Stored data entries

***

-- ==== Sys2Proof/Machine/ControlCommands.lean ====
section
/-! DEFINITION. The commands on control: GIVE_CONTROL, TAKE_CONTROL, SEIZE_CONTROL. -/

namespace Sys2Proof.Machine

/-- Control of an island moves to a link, with its notice; control that stays where it was changes nothing (R150). -/
def State.moveControl (s : State) (i : Isl) (p : Link) : State :=
  if (s.isl i).control = p then s else (s.setIsl i { s.isl i with control := p }).post (.island i)

/-! ### GIVE_CONTROL -/

/-- The checks of R153, then control moves to the other link. -/
def giveControlBody (p : Link) (d : List Byte) (s : State) : Reply :=
  s.onIsland p d (fun i => (s.moveControl i p.other).accept)

/-- GIVE CONTROL, code 0x60. -/
def giveControlCommand : Command := ⟨0x60, [1], giveControlBody⟩

/-- GIVE_CONTROL (R153). -/
def execGiveControl (p : Link) (data : List Byte) (s : State) : Host.Outcome State Fault Refusal :=
  .next (s.runCommand giveControlCommand p data)

/-! ### TAKE_CONTROL -/

/-- The engine states in which control cannot be taken (R154 step 3). -/
def EngState.committed : EngState → Bool
  | .rolling | .ready | .switching | .returning => true
  | .idle | .armed => false

/-- The checks of R154 in their order; a link that controls the island already is answered DONE. -/
def takeControlBody (p : Link) (d : List Byte) (s : State) : Reply :=
  match islOf (natAt d 0) with
  | none => s.refuse .badValue
  | some i =>
    if s.controls p i then s.accept
    else s.checked [((s.eng i).state.committed, .busy)] (s.moveControl i p).accept

/-- TAKE CONTROL, code 0x61. -/
def takeControlCommand : Command := ⟨0x61, [1], takeControlBody⟩

/-- TAKE_CONTROL (R154). -/
def execTakeControl (p : Link) (data : List Byte) (s : State) : Host.Outcome State Fault Refusal :=
  .next (s.runCommand takeControlCommand p data)

/-! ### SEIZE_CONTROL -/

/-- The checks of R155, then control moves to the primary link. -/
def seizeControlBody (p : Link) (d : List Byte) (s : State) : Reply :=
  match islOf (natAt d 0) with
  | none => s.refuse .badValue
  | some i => s.checked [(p != s.primaryLink, .notPrimary)] (s.moveControl i p).accept

/-- SEIZE CONTROL, code 0x62. -/
def seizeControlCommand : Command := ⟨0x62, [1], seizeControlBody⟩

/-- SEIZE_CONTROL (R155). -/
def execSeizeControl (p : Link) (data : List Byte) (s : State) : Host.Outcome State Fault Refusal :=
  .next (s.runCommand seizeControlCommand p data)

end Sys2Proof.Machine
end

***

Extract the entries above verbatim.

◆ **PROBLEM SOLUTION**:
-- ==== Sys2Proof/Machine/ControlCommands.lean ====
section
/-! DEFINITION. The commands on control: GIVE_CONTROL, TAKE_CONTROL, SEIZE_CONTROL. -/

namespace Sys2Proof.Machine

/-- Control of an island moves to a link, with its notice; control that stays where it was changes nothing (R150). -/
def State.moveControl (s : State) (i : Isl) (p : Link) : State :=
  if (s.isl i).control = p then s else (s.setIsl i { s.isl i with control := p }).post (.island i)

/-! ### GIVE_CONTROL -/

/-- The checks of R153, then control moves to the other link. -/
def giveControlBody (p : Link) (d : List Byte) (s : State) : Reply :=
  s.onIsland p d (fun i => (s.moveControl i p.other).accept)

/-- GIVE CONTROL, code 0x60. -/
def giveControlCommand : Command := ⟨0x60, [1], giveControlBody⟩

/-- GIVE_CONTROL (R153). -/
def execGiveControl (p : Link) (data : List Byte) (s : State) : Host.Outcome State Fault Refusal :=
  .next (s.runCommand giveControlCommand p data)

/-! ### TAKE_CONTROL -/

/-- The engine states in which control cannot be taken (R154 step 3). -/
def EngState.committed : EngState → Bool
  | .rolling | .ready | .switching | .returning => true
  | .idle | .armed => false

/-- The checks of R154 in their order; a link that controls the island already is answered DONE. -/
def takeControlBody (p : Link) (d : List Byte) (s : State) : Reply :=
  match islOf (natAt d 0) with
  | none => s.refuse .badValue
  | some i =>
    if s.controls p i then s.accept
    else s.checked [((s.eng i).state.committed, .busy)] (s.moveControl i p).accept

/-- TAKE CONTROL, code 0x61. -/
def takeControlCommand : Command := ⟨0x61, [1], takeControlBody⟩

/-- TAKE_CONTROL (R154). -/
def execTakeControl (p : Link) (data : List Byte) (s : State) : Host.Outcome State Fault Refusal :=
  .next (s.runCommand takeControlCommand p data)

/-! ### SEIZE_CONTROL -/

/-- The checks of R155, then control moves to the primary link. -/
def seizeControlBody (p : Link) (d : List Byte) (s : State) : Reply :=
  match islOf (natAt d 0) with
  | none => s.refuse .badValue
  | some i => s.checked [(p != s.primaryLink, .notPrimary)] (s.moveControl i p).accept

/-- SEIZE CONTROL, code 0x62. -/
def seizeControlCommand : Command := ⟨0x62, [1], seizeControlBody⟩

/-- SEIZE_CONTROL (R155). -/
def execSeizeControl (p : Link) (data : List Byte) (s : State) : Host.Outcome State Fault Refusal :=
  .next (s.runCommand seizeControlCommand p data)

end Sys2Proof.Machine
end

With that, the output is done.